WASHINGTON -- Holocaust survivor Henry Greenbaum, 83, has made it his life's work to tell his story of survival to whomever is willing to listen, in order to prevent anything like it from ever happening again.
For Greenbaum, other survivors and rememberers across the world, Friday was a time of particular reflection. Jan. 27 is the United Nations-declared International Holocaust Remembrance Day, the day that the Soviet Red Army liberated the infamous concentration camp Auschwitz-Birkenau. Friday marked the seventh annual day of reflection since the U.N. General Assembly designated it in 2005.
"Children and the Holocaust" was this year's theme, in memory of the 1.5 million children who didn't survive that brutal era and, as Greenbaum put it, "the lucky ones," like him, who did.
"The only way we can stop this is for us to educate, to tell our stories," Greenbaum said.

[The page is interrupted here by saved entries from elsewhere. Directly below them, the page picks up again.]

/-- Held loads and drains (R276, R330, R332, R336 to R338).
It says where these complete with their own effect: heldLoad, drain. -/
def Obligations.ArrayLoadsAndDrains : Prop :=
  -- HELD_LOAD: the held operand of the next step's one gill fills the shadow bank
  (∀ (s : State) (t : LTile) (l : LayerRun) (x : Step) (p : GillProg), s.dev.live = true ∧ s.dev.tileMoves t.val = false → (s.dev.tileOf t.val).layer = some l → l.wmode ≠ 1 → l.steps[l.idx]? = some x →
    (s.dev.tileOf t.val).shadowFull = false → s.dev.stepReject x = none → x.gills = [p] → s.dev.ctBad x p = false →
    Gives (.heldLoad t) s
      (let d : Dev := (s.fresh.heldOf t.val x p).2
       d.setTile t.val { d.tileOf t.val with shadow := [(p.gill, (s.fresh.heldOf t.val x p).1)], shadowFull := true }))
  -- a step that R336 rejects: its reason and gill in a class D entry, the command fails with status 4
  ∧ (∀ (s : State) (t : LTile) (l : LayerRun) (x : Step) (r g : Nat), s.dev.live = true ∧ s.dev.tileMoves t.val = false → (s.dev.tileOf t.val).layer = some l → l.wmode ≠ 1 → l.steps[l.idx]? = some x →
      (s.dev.tileOf t.val).shadowFull = false → s.dev.stepReject x = some (r, g) →
      Gives (.heldLoad t) s
        ((s.fresh.logEv 0x1003 .D (s.dev.ptile t.val) [dC r, dU 1 g, dC x.config, dC x.cls]).layerFail t.val l 4 true))
  -- with a full shadow bank, or no LAYER, nothing loads
  ∧ (∀ (s : State) (t : LTile), Inv s → ((s.dev.tileOf t.val).shadowFull = true ∨ (s.dev.tileOf t.val).layer = none) → Leaves (.heldLoad t) s s.fresh)
  -- DRAIN waits for the last step
  ∧ (∀ (s : State) (t : LTile) (l : LayerRun), Inv s → (s.dev.tileOf t.val).layer = some l → l.idx < l.steps.length → Leaves (.drain t none) s s.fresh)
  -- a conversion that R347 rejects fails the command with status 5
  ∧ (∀ (s : State) (t : LTile) (l : LayerRun) (x : Step), s.dev.live = true ∧ s.dev.tileMoves t.val = false → (s.dev.tileOf t.val).layer = some l → l.idx = l.steps.length → l.sendsDue = false →
      l.steps.getLast? = some x → cvtReject x.drainFmt l.drainCvt 64 ≠ 0 →
      Gives (.drain t none) s
        ((s.fresh.cvtRejected t.val (cvtReject x.drainFmt l.drainCvt 64) l.drainCvt 0).layerFail t.val l 5 true))
  -- the rows of accumulator memory, converted, reach tile SRAM; poisoned words count in the completion; CLR clears what was read
  ∧ (∀ (s : State) (t : LTile) (l : LayerRun) (x : Step), s.dev.live = true ∧ s.dev.tileMoves t.val = false → (s.dev.tileOf t.val).layer = some l → l.idx = l.steps.length → l.sendsDue = false →
      l.steps.getLast? = some x → cvtReject x.drainFmt l.drainCvt 64 = 0 →
      Gives (.drain t none) s
        (let keys := (upTo (64 * l.drainRows)).map fun i => 64 * l.drainRow + i
         let words := keys.map fun k => Sparse.get 0 (s.dev.tileOf t.val).acc k
         let r := s.fresh.runCvt t.val l.drainCvt l.cur (words.map fun v => accVal x.cls v (x.fHeld == 6)) (fun i => words.getD i 0) 0 (some (l.engine, l.seq))
         let d : Dev := r.2.sramWrite t.val l.drainDst (r.1.map some)
         let y := d.tileOf t.val
         let y : Tile := if l.clr then { y with acc := keys.foldl (fun m k => Sparse.set 0 m k 0) y.acc, accBad := keys.foldl (fun m k => Sparse.set false m k false) y.accBad } else y
         ((d.setTile t.val { y with layer := none }).updCmd l.engine l.seq fun c =>
            { c with poison := c.poison + keys.countP fun k => Sparse.get false (s.dev.tileOf t.val).accBad k }).partDone l.engine l.seq t.val))
  -- a double-bit error in accumulator memory that the drain reads poisons both words of its code word, class D; a single-bit error counts
  ∧ (∀ (s : State) (t : LTile) (row : Fin 1024) (w : Fin 64), s.dev.live = true ∧ s.dev.tileMoves t.val = false → s.dev.drainReads t.val row.val = true →
      Gives (.drain t (some (row, w, .single))) s ((s.fresh.inc MX_ACC_CE 1 (s.dev.ptile t.val)).layerDrain t.val)
      ∧ Gives (.drain t (some (row, w, .double))) s
        (((s.fresh.setTile t.val { s.dev.tileOf t.val with
            accBad := Sparse.set false (Sparse.set false (s.dev.tileOf t.val).accBad (row.val * 64 + w.val / 2 * 2) true) (row.val * 64 + w.val / 2 * 2 + 1) true }).logEv
              0x1004 .D (s.dev.ptile t.val) [dO row.val, dU 1 w.val]).layerDrain t.val))

/-- FINAL sets, with the entry that shows the first tile's capture (R361). -/
abbrev Sys2Proof.Machine.Dev.nanFinalNow (d : Dev) : Dev :=
  let t := d.fld NANF_LTILE
  (d.setF NANF_FINAL 1).logEv 0x000B .I 0
    [dB 8 (d.fld NAN_CAP_0 t), dB 8 (d.fld NAN_CAP_WHERE t), dB 8 (d.fld NAN_CAP_OPERANDS t), dB 4 (d.fld NAN_CAP_TS t)]

/-- Scale channels and the device-wide first NaN (R354, R360 to R362).
It says where these complete with their own effect: scaleClr, nanReportJudge, nanFirstFinal, nanFirstClear, nanCapClear. -/
def Obligations.ScaleAndNanRegisters : Prop :=
  -- a write of TIL_SCALE_n sets CUR, HEADROOM, AUTO_EN, PIN and FLUSHWIDE; CLR clears RMAX
  (∀ (s : State) (t : PTile) (n : Fin 16) (p : Path) (v : Word64), Inv s → Reaches s.dev p (0x1000300 + 0x10000 * t.val + 8 * n.val) →
    Ends (.scaleClr t n p v) s fun d => d.fld SCALE_CUR (s.dev.ltile t.val) n.val = bits v.toNat 0 7 ∧ d.fld SCALE_HEADROOM (s.dev.ltile t.val) n.val = bits v.toNat 16 2
      ∧ d.fld SCALE_AUTO_EN (s.dev.ltile t.val) n.val = bits v.toNat 24 1 ∧ d.fld SCALE_PIN (s.dev.ltile t.val) n.val = bits v.toNat 25 1
      ∧ d.fld SCALE_FLUSHWIDE (s.dev.ltile t.val) n.val = bits v.toNat 26 1 ∧ d.fld SCALE_SUGGEST (s.dev.ltile t.val) n.val = s.dev.fld SCALE_SUGGEST (s.dev.ltile t.val) n.val
      ∧ d.fld SCALE_RMAX (s.dev.ltile t.val) n.val = (if v.getLsbD 27 then 0 else s.dev.fld SCALE_RMAX (s.dev.ltile t.val) n.val) ∧ d.mem = s.dev.mem ∧ d.out = [.wrDone])
  -- NAN_REPORT_JUDGE: a report is judged at its MCLK
  ∧ (∀ (s : State) (r : Nat × Nat × Nat), s.dev.mlive = true → s.dev.nanRep = [r] →
      Gives .nanReportJudge s (({ s.fresh with nanRep := [] }.passTo (4 * judgeAt r.1)).nanTake r))
  -- two that fall in one MCLK are judged together, the others stay
  ∧ (∀ (s : State) (r q o : Nat × Nat × Nat), s.dev.mlive = true → s.dev.nanRep = [r, q, o] → judgeAt q.1 = judgeAt r.1 → judgeAt o.1 ≠ judgeAt r.1 →
      Gives .nanReportJudge s ((({ s.fresh with nanRep := [o] }.passTo (4 * judgeAt r.1)).nanTake r).nanTake q))
  -- an empty GLB_NAN_FIRST takes it
  ∧ (∀ (d : Dev) (r : Nat × Nat × Nat), d.flag NANF_VALID = false → d.flag NANF_FINAL = false → r.2.1 < 65 ∧ r.2.2 < 64 ∧ r.1 < 2 ^ 64 →
      (d.nanTake r).flag NANF_VALID = true ∧ (d.nanTake r).fld NANF_PTILE = r.2.1 ∧ (d.nanTake r).fld NANF_LTILE = r.2.2 ∧ (d.nanTake r).fld NAN_TS = r.1)
  -- one that holds a report takes an earlier one, and of the same tick one from a lower tile; no other
  ∧ (∀ (d : Dev) (r : Nat × Nat × Nat), d.flag NANF_VALID = true → d.flag NANF_FINAL = false → r.2.1 < 65 ∧ r.2.2 < 64 ∧ r.1 < 2 ^ 64 →
      (r.1 < d.fld NAN_TS ∨ (r.1 = d.fld NAN_TS ∧ r.2.1 < d.fld NANF_PTILE)) →
      (d.nanTake r).flag NANF_VALID = true ∧ (d.nanTake r).fld NANF_PTILE = r.2.1 ∧ (d.nanTake r).fld NANF_LTILE = r.2.2 ∧ (d.nanTake r).fld NAN_TS = r.1)
  ∧ (∀ (d : Dev) (r : Nat × Nat × Nat), d.flag NANF_VALID = true → ¬(r.1 < d.fld NAN_TS ∨ (r.1 = d.fld NAN_TS ∧ r.2.1 < d.fld NANF_PTILE)) → d.nanTake r = d)
  -- after FINAL none is taken
  ∧ (∀ (d : Dev) (r : Nat × Nat × Nat), d.flag NANF_FINAL = true → d.nanTake r = d)
  -- NAN_FIRST_FINAL: at GLB_NAN_TS + 800 the first is final, with its class I entry
  ∧ (∀ s : State, s.dev.mlive = true → s.dev.flag NANF_VALID = true → s.dev.flag NANF_FINAL = false →
      (∀ r ∈ s.dev.nanRep, (s.dev.fld NAN_TS + 803) / 4 < judgeAt r.1) →
      Gives .nanFirstFinal s ((s.fresh.passTo (s.dev.fld NAN_TS + 800)).nanFinalNow))
  -- a report that the same MCLK or an earlier one judges comes first
  ∧ (∀ (s : State) (r : Nat × Nat × Nat), s.dev.mlive = true → s.dev.flag NANF_VALID = true → s.dev.flag NANF_FINAL = false → s.dev.nanRep = [r] →
      judgeAt r.1 ≤ (s.dev.fld NAN_TS + 803) / 4 →
      Gives .nanFirstFinal s ((s.fresh.nanJudge.passTo (s.fresh.nanJudge.fld NAN_TS + 800)).nanFinalNow))
  -- with nothing captured, or FINAL set already, it changes nothing
  ∧ (∀ s : State, Inv s → (s.dev.flag NANF_VALID = false ∨ s.dev.flag NANF_FINAL = true) → Leaves .nanFirstFinal s s.fresh)
  -- NAN_FIRST_CLEAR: every capture and every report not yet judged goes with VALID
  ∧ (∀ (s : State) (p : Path) (v : Word64), Inv s → Reaches s.dev p 0x300 → v.getLsbD 0 = true →
      Ends (.nanFirstClear p v) s fun d => d.flag NANF_VALID = false ∧ d.flag NANF_FINAL = false ∧ d.nanRep = [] ∧ (∀ t : Fin 65, d.fld NAN_CAP_0 t.val = 0) ∧ d.mem = s.dev.mem)
  -- NAN_CAP_CLEAR re-arms one tile
  ∧ (∀ (s : State) (t : PTile) (p : Path) (v : Word64), Reaches s.dev p (0x1000400 + 0x10000 * t.val) → v.getLsbD 0 = true →
      Gives (.nanCapClear t p v) s
        (((((s.fresh.setF NAN_CAP_0 0 (s.dev.ltile t.val)).setF NAN_CAP_TS 0 (s.dev.ltile t.val)).setF NAN_CAP_WHERE 0 (s.dev.ltile t.val)).setF NAN_CAP_OPERANDS 0 (s.dev.ltile t.val)).emit .wrDone))

/-- The group that issues instruction `i`, the threads it acts in, and its operands in a thread. -/
abbrev Sys2Proof.Machine.Dev.iGrp (d : Dev) (i : VI) : Group := d.grp i.t.val i.g.val

abbrev Sys2Proof.Machine.Dev.iAct (d : Dev) (i : VI) : Nat := (d.iGrp i).acting i

abbrev Sys2Proof.Machine.Dev.iA (d : Dev) (i : VI) (l : Nat) : Nat := viA i (d.iGrp i) d.now l

abbrev Sys2Proof.Machine.Dev.iB (d : Dev) (i : VI) (l : Nat) : Nat := viB i (d.iGrp i) d.now l

abbrev Sys2Proof.Machine.Dev.iC (d : Dev) (i : VI) (l : Nat) : Nat := viC i (d.iGrp i) d.now l

/-- The group of `i` issues it: tile and group run, no handover has paused it, no store of the group has failed, the encoding is legal for the
fields `u`, and no register that a thread reads holds an uncorrectable error. -/
abbrev Sys2Proof.Machine.Issues (d : Dev) (u : VUse) (i : VI) : Prop :=
  d.tileIssues i.t.val = true ∧ (d.iGrp i).st = 1 ∧ (d.iGrp i).badStore = none ∧ u.ok i = true
    ∧ ¬(i.regs = .double ∧ u.reads i = true ∧ d.iAct i ≠ 0)

/-- A single-bit error of the registers it reads has been corrected and counted (R379). -/
abbrev Sys2Proof.Machine.Dev.counted (d : Dev) (i : VI) : Dev := if i.regs = .single then d.inc VX_REG_CE 1 (d.ptile i.t.val) else d

/-- RD of every acting thread takes its value of `f`, and the group goes on to its next instruction. -/
abbrev Sys2Proof.Machine.WritesRd (c : Instr) (i : VI) (s : State) (f : Nat → Nat) : Prop :=
  Leaves c s ((s.fresh.counted i).vxMap i (s.dev.iAct i) fun _ l => f l)

/-- Packed lanes of width `w` of three 32-bit operands. -/
def Sys2Proof.Machine.perLane (w : Nat) (f : Nat → Nat → Nat → Nat) (a b c : Nat) : Nat :=
  ((upTo (32 / w)).map fun k => f (bits a (k * w) w) (bits b (k * w) w) (bits c (k * w) w) % 2 ^ w * 2 ^ (k * w)).sum

/-- The two- and three-operand fields of an integer instruction. -/
abbrev Sys2Proof.Machine.intUse (three : Bool) : VUse := { fm := [0, 5, 6, 7], rd := true, ra := true, rb := true, rc := three }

Greenbaum, who was born in Starachowice, Poland, was 13 when he was sent to perform forced labor at a munitions factory near the city's ghetto. After a foiled escape attempt that killed his sister and wounded him, the Nazis moved him from work camp to work camp; first Auschwitz, and later Flossenbuerg. Greenbaum barely avoided the horrors of many of his family members. U.S. soldiers from the 11th Armored Division liberated him at age 17 from Neunburg vorm Wald on April 25, 1945.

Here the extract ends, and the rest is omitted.